*Prompt*.
Those lines of the following listing which contain the string "Machine" should be returned.

*Exercise inputs*.
-- ==== Sys2Proof/Machine/Windows.lean ====
section
/-! DEFINITION. What a read of either register window returns (R175 to R180, Tables 10-1 to 10-7). A read changes
nothing, so it is a function of the state and has no row; a read of Stream Data has (STREAM_DATA_READ). -/

namespace Sys2Proof.Machine

/-! ### Fields -/

/-- A value placed at a bit position of a 32-bit register. -/
def field (position : Nat) {n : Nat} (v : BitVec n) : Word := (v.setWidth 32) <<< position

/-- A flag placed at a bit position of a 32-bit register. -/
def flag (position : Nat) (b : Bool) : Word := field position (bit b)

/-- A count placed at a bit position of a 32-bit register. -/
def count (position : Nat) (n : Nat) : Word := BitVec.ofNat 32 n <<< position

/-- A command register as it reads: the result in bits 12:8 (R178). -/
def resultWord (r : Result) : Word := field 8 r.code

/-! ### Codes (Tables 10-4 to 10-6) -/

/-- The entry state codes (Table 10-5). -/
def EntryPhase.code : EntryPhase → BitVec 2
  | .opened => 1
  | .suspended => 2
  | .draining => 3

/-- The power state codes (Table 10-5). -/
def PowerState.code : PowerState → BitVec 3
  | .starting => 0
  | .active => 1
  | .quiescing => 2
  | .dormant => 3
  | .waking => 4

/-- The inbound channel state codes (Table 10-5). -/
def InState.code : InState → BitVec 2
  | .off => 0
  | .running => 1
  | .flushing => 2
  | .halted => 3

/-- The outbound channel state codes (Table 10-5). -/
def OutState.code : OutState → BitVec 2
  | .off => 0
  | .running => 1
  | .halted => 3

/-- The wake cause codes (section 10.5). -/
def WakeCause.code : WakeCause → BitVec 2
  | .hostRequest => 0
  | .hostAccess => 1
  | .attention => 2
  | .loc => 3

/-- The fault kind codes (Table 10-4). -/
def FaultKind.code : FaultKind → BitVec 3
  | .unmapped => 1
  | .denied => 2
  | .stall => 3
  | .localError => 4
  | .localTimeout => 5

/-- The fault origin codes (Table 10-4). -/
def FaultOrigin.code : FaultOrigin → BitVec 3
  | .hostAccess => 1
  | .hostRead => 2
  | .lineFill => 3
  | .postedWrite => 4
  | .strictWrite => 5
  | .streamIn => 6
  | .streamOut => 7

/-- The direction codes (Table 10-4). -/
def Direction.code : Direction → BitVec 1
  | .read => 0
  | .write => 1

/-- The outcome codes (Table 10-6). -/
def SettingOutcome.code : SettingOutcome → BitVec 3
  | .none => 0
  | .pending => 1
  | .accepted => 2
  | .rejected => 3
  | .expired => 4

/-! ### The fault head (Table 10-4) -/

/-- The INFO word of a record; the host shows its bits 11:0 and the sequence register bits 27:16. -/
def FaultRecord.info (r : FaultRecord) : Word :=
  field 0 r.kind.code ||| field 4 r.origin.code ||| field 7 r.direction.code ||| field 8 (BitVec.ofNat 3 (r.entry.getD 0).val) |||
  flag 11 (r.inFlight.getD false) ||| field 16 (r.seq.getD 0) ||| field 24 (r.dropped.getD 0)

/-- The presence bits of a record. -/
def FaultRecord.presence (r : FaultRecord) : BitVec 7 :=
  bit r.inFlight.isSome ++ bit r.dropped.isSome ++ bit r.seq.isSome ++ bit r.localAddr.isSome ++
  bit r.hostAddr.isSome ++ bit r.entry.isSome ++ 1#1

/-- The INFO word of the head, 0 while there is none (R180). -/
def State.faultInfo (s : State) : Word := s.faults.queue.head?.elim 0 FaultRecord.info

/-- The presence bits of the head, 0 while there is none. -/
def State.faultPresence (s : State) : BitVec 7 := s.faults.queue.head?.elim 0 FaultRecord.presence

/-- The host address of the head. -/
def State.faultHostAddr (s : State) : Word :=
  s.faults.queue.head?.elim 0 (fun r => (r.hostAddr.getD 0).setWidth 32)

/-- The local address of the head. -/
def State.faultLocalAddr (s : State) : Word := s.faults.queue.head?.elim 0 (fun r => r.localAddr.getD 0)

/-! ### Staging records and Views (Table 10-3, R4) -/

/-- The fields PAGE, size code and the six modes as the local register A packs them. -/
def packA (page : BitVec 12) (size : BitVec 4) (access : BitVec 2) (strict streaming combine swapped slide : Bool)
    (hold : BitVec 4) : Word :=
  field 0 page ||| field 12 size ||| field 16 access ||| flag 18 strict ||| flag 19 streaming ||| flag 20 combine |||
  flag 21 swapped ||| flag 22 slide ||| field 24 hold

/-- A staging record as the local register A shows it. -/
def Staging.wordA (g : Staging) : Word :=
  packA g.page g.size g.access g.strict g.streaming g.combine g.swapped g.slide g.hold |||
  field 28 (BitVec.ofNat 3 g.target.val) ||| flag 31 g.editable

/-- The entry a View selects. -/
def State.viewed (s : State) (w : Window) : Entry :=
  match w with
  | .host => s.table.entries[s.table.hostView]
  | .loc => s.table.entries[s.table.localView]

/-- The View as the local register A shows it; an EMPTY entry shows its host-editable field only (R4). -/
def Entry.viewA (e : Entry) : Word :=
  (e.live.elim 0 (fun l =>
    packA l.ap.page l.ap.size l.ap.access.code l.ap.strict l.ap.streaming l.ap.combine l.ap.swapped l.ap.slide
      l.ap.hold ||| field 28 l.phase.code)) ||| flag 31 e.editable

/-- The View's local base register. -/
def Entry.viewBase (e : Entry) : Word := e.live.elim 0 (fun l => l.ap.localBase)

/-- The View's COUNTS register. -/
def Entry.viewCounts (e : Entry) : Word := e.live.elim 0 (fun l => field 0 l.slideCount ||| field 16 l.refused)

/-- The host's PAGE register out of a packed A word: bits 15:0. -/
def pageOfA (a : Word) : Half := a.extractLsb' 0 16

/-- The host's MODE register out of a packed A word: bits 31:16 (Table 10-3). -/
def modeOfA (a : Word) : Half := a.extractLsb' 16 16

/-- The host's LBASE_LO register: local address bits 27:12. -/
def baseLow (b : Word) : Half := b.extractLsb' 12 16

/-- The host's LBASE_HI register: local address bits 31:28. -/
def baseHigh (b : Word) : Half := (b.extractLsb' 28 4).setWidth 16

/-! ### Settings, streams and events -/

/-- A negotiated setting's status (Table 10-6). -/
def Negotiated.status (n : Negotiated) : Word := field 0 n.serial ||| field 8 n.outcome.code ||| field 12 n.reason

/-- The proposal head (Table 10-6). -/
def State.proposalHead (s : State) : Word :=
  s.settings.proposals.head?.elim 0 (fun p =>
    field 0 (match p.setting with
      | .attentionRoute => 4#3
      | .streamEnable => 5#3
      | .tableRights => 6#3
      | .linePermit => 7#3) |||
    field 8 p.serial ||| field 16 p.value ||| count 24 s.settings.proposals.length ||| flag 31 true)

/-- The host stream status (Table 10-7). -/
def State.hostStreamStatus (s : State) : Word :=
  field 0 s.inb.state.code ||| field 2 s.outb.state.code ||| flag 4 s.outb.atEnd ||| flag 5 s.inb.damaged |||
  flag 8 s.stream.refused ||| flag 9 s.stream.dropped ||| flag 10 s.stream.emptyRead

/-- The local event register with the LATN level and the wake cause beside it (section 10.5, R167). -/
def State.localEventRegister (s : State) : Word :=
  field 0 s.localEventWord ||| flag 16 s.pins.latn ||| field 20 (s.power.cause.elim 0 WakeCause.code) |||
  flag 22 s.power.cause.isSome

/-- The boundary head (Table 10-2). -/
def State.boundaryHead (s : State) : Word :=
  s.inb.boundaries.head?.elim 0 (fun b =>
    count 0 b.endPos ||| flag 20 b.damaged ||| flag 21 b.visible ||| flag 31 true)

/-! ### The host window (Table 10-1) -/

/-- A host register read whole; an offset that holds no register reads 0 (R175). -/
def State.hostWord (s : State) (reg : BitVec 6) : Half :=
  match 2 * reg.toNat with
  | 0x00 => Config.partCode
  | 0x02 => Config.revision.setWidth 16
  | 0x04 => (field 0 s.power.state.code ||| flag 8 s.power.resetBusy).setWidth 16
  | 0x08 => (flag 0 s.settings.moduleReset).setWidth 16
  | 0x0A => (flag 0 s.settings.powerLow).setWidth 16
  | 0x0C => s.settings.eventEnable.setWidth 16
  | 0x0E => s.settings.stallLimit.setWidth 16
  | 0x10 => s.settings.s4.accepted.setWidth 16
  | 0x12 => s.settings.s5.accepted.setWidth 16
  | 0x14 => s.settings.s6.accepted.setWidth 16
  | 0x16 => s.settings.s7.accepted.setWidth 16
  | 0x18 => s.settings.s4.status.setWidth 16
  | 0x1A => s.settings.s5.status.setWidth 16
  | 0x1C => s.settings.s6.status.setWidth 16
  | 0x1E => s.settings.s7.status.setWidth 16
  | 0x20 => s.hostEventWord.setWidth 16
  | 0x22 => s.hintSummary.setWidth 16
  | 0x24 => (resultWord s.faults.hostResult).setWidth 16
  | 0x26 => (s.faultInfo.extractLsb' 0 12).setWidth 16
  | 0x28 => s.faultPresence.setWidth 16
  | 0x2A => (s.faultInfo.extractLsb' 16 12).setWidth 16
  | 0x2C => (count 0 s.faults.queue.length ||| field 8 s.faults.lost).setWidth 16
  | 0x2E => s.faultHostAddr.extractLsb' 0 16
  | 0x30 => s.faultHostAddr.extractLsb' 16 16
  | 0x32 => s.faultLocalAddr.extractLsb' 0 16
  | 0x34 => s.faultLocalAddr.extractLsb' 16 16
  | 0x36 => s.events.notes.headD 0
  | 0x38 => (flag 0 s.condNote ||| count 8 s.events.notes.length).setWidth 16
  | 0x3A => (resultWord s.events.noteResult).setWidth 16
  | 0x40 => pageOfA s.table.hostStage.wordA
  | 0x42 => baseLow (field 12 s.table.hostStage.base)
  | 0x44 => baseHigh (field 12 s.table.hostStage.base)
  | 0x46 => modeOfA s.table.hostStage.wordA &&& 0x7FFF#16
  | 0x48 => (resultWord s.table.hostResult).setWidth 16
  | 0x4A => (count 0 s.table.hostView.val).setWidth 16
  | 0x4C => pageOfA (s.viewed .host).viewA
  | 0x4E => baseLow (s.viewed .host).viewBase
  | 0x50 => baseHigh (s.viewed .host).viewBase
  | 0x52 => modeOfA (s.viewed .host).viewA
  | 0x54 => (s.viewed .host).viewCounts.extractLsb' 0 16
  | 0x56 => (s.viewed .host).viewCounts.extractLsb' 16 16
  | 0x62 => s.hostStreamStatus.setWidth 16
  | 0x64 => (count 0 s.inb.freeRoom ||| count 8 s.outb.fifo.length).setWidth 16
  | 0x66 => (count 0 s.inb.msgLen).setWidth 16
  | 0x68 => s.stream.inThreshold.setWidth 16
  | 0x6A => s.stream.outThreshold.setWidth 16
  | 0x6C => (resultWord s.stream.hostResult).setWidth 16
  | _ => 0#16

/-- A read of a host register other than Stream Data: by halfword, by byte, or with no strobe; filler while PON is
asserted (R170, R175). -/
def hostRegisterRead (s : State) (reg : BitVec 6) (st : Strobes) : Half :=
  if s.pins.pon then Config.filler
  else if bothStrobes st then s.hostWord reg
  else if st.hlb then s.hostWord reg &&& 0x00FF#16
  else if st.hub then s.hostWord reg &&& 0xFF00#16
  else 0xFFFF#16

/-! ### The local window (Table 10-2) -/

/-- A local register read whole while the window is open; an offset that holds no register reads 0 (R176). -/
def State.localWord (s : State) (reg : BitVec 6) : Word :=
  match 4 * reg.toNat with
  | 0x00 => field 0 Config.partCode ||| field 16 Config.revision
  | 0x04 => field 0 s.power.state.code
  | 0x08 => resultWord s.power.result ||| flag 16 s.power.wakeOnAccess ||| flag 17 s.power.wakeOnAttention
  | 0x0C => resultWord s.power.resetResult ||| flag 16 s.power.resetBusy
  | 0x10 =>
    flag 0 s.settings.notices.s0 ||| flag 1 s.settings.notices.s1 ||| flag 2 s.settings.notices.s2 |||
    flag 3 s.settings.notices.s3
  | 0x14 =>
    flag 0 s.settings.moduleReset ||| flag 1 s.settings.powerLow ||| field 4 s.settings.eventEnable |||
    field 16 s.settings.stallLimit
  | 0x18 =>
    field 0 (s.settings.s4.accepted.setWidth 2) ||| field 4 (s.settings.s5.accepted.setWidth 1) |||
    field 5 (s.settings.s6.accepted.setWidth 1) ||| field 6 (s.settings.s7.accepted.setWidth 1)
  | 0x1C => s.proposalHead
  | 0x20 => resultWord s.settings.answerResult
  | 0x24 => field 0 s.settings.answerLimit
  | 0x28 => s.localEventRegister
  | 0x2C => field 0 s.events.mask
  | 0x30 => field 0 s.lintSummary
  | 0x34 => resultWord s.faults.localResult
  | 0x38 => s.faultInfo
  | 0x3C => field 0 s.faultPresence ||| count 8 s.faults.queue.length ||| field 16 s.faults.lost
  | 0x40 => s.faultHostAddr
  | 0x44 => s.faultLocalAddr
  | 0x48 => s.table.localStage.wordA
  | 0x4C => field 12 s.table.localStage.base
  | 0x50 => resultWord s.table.localResult
  | 0x54 => count 0 s.table.localView.val
  | 0x58 => (s.viewed .loc).viewA
  | 0x5C => (s.viewed .loc).viewBase
  | 0x60 => (s.viewed .loc).viewCounts
  | 0x64 => resultWord s.lineset.result
  | 0x68 => field 0 s.lineset.freshness
  | 0x6C => field 0 s.master.ackLimit
  | 0x70 => field 0 s.master.grantPatience
  | 0x74 => flag 0 s.master.yieldHonor
  | 0x78 => field 8 s.inb.base
  | 0x7C => field 0 s.inb.size ||| flag 8 s.inb.drop ||| field 16 s.inb.hold
  | 0x80 => field 8 s.outb.base
  | 0x84 => field 0 s.outb.size ||| field 16 s.outb.hold
  | 0x88 => count 0 s.inb.produce
  | 0x8C => count 0 s.inb.consume
  | 0x90 => count 0 s.outb.produce
  | 0x94 => count 0 s.outb.fetch
  | 0x98 => count 0 s.outb.consume
  | 0x9C => resultWord s.stream.localResult
  | 0xA0 =>
    field 0 s.inb.state.code ||| field 4 s.outb.state.code ||| flag 8 s.stream.indexRefused |||
    count 16 s.inb.boundaries.length ||| count 24 s.outb.marks.length
  | 0xA4 => s.boundaryHead
  | 0xA8 => s.inb.boundaries.head?.elim 0 (fun b => count 0 b.length)
  | 0xAC => s.outb.marks.head?.elim 0 (fun m => count 0 m ||| flag 31 true)
  | 0xB4 => count 0 s.events.notes.length ||| flag 8 s.events.noteFull
  | _ => 0#32

/-- A read of a local register: 0 while MODULE_RESET is 1 or PON is asserted (R170, R176). -/
def localRegisterRead (s : State) (reg : BitVec 6) : Word := if s.localOpen then s.localWord reg else 0#32

end Sys2Proof.Machine
end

*Result of this exercise*.
-- ==== Sys2Proof/Machine/Windows.lean ====
namespace Sys2Proof.Machine
end Sys2Proof.Machine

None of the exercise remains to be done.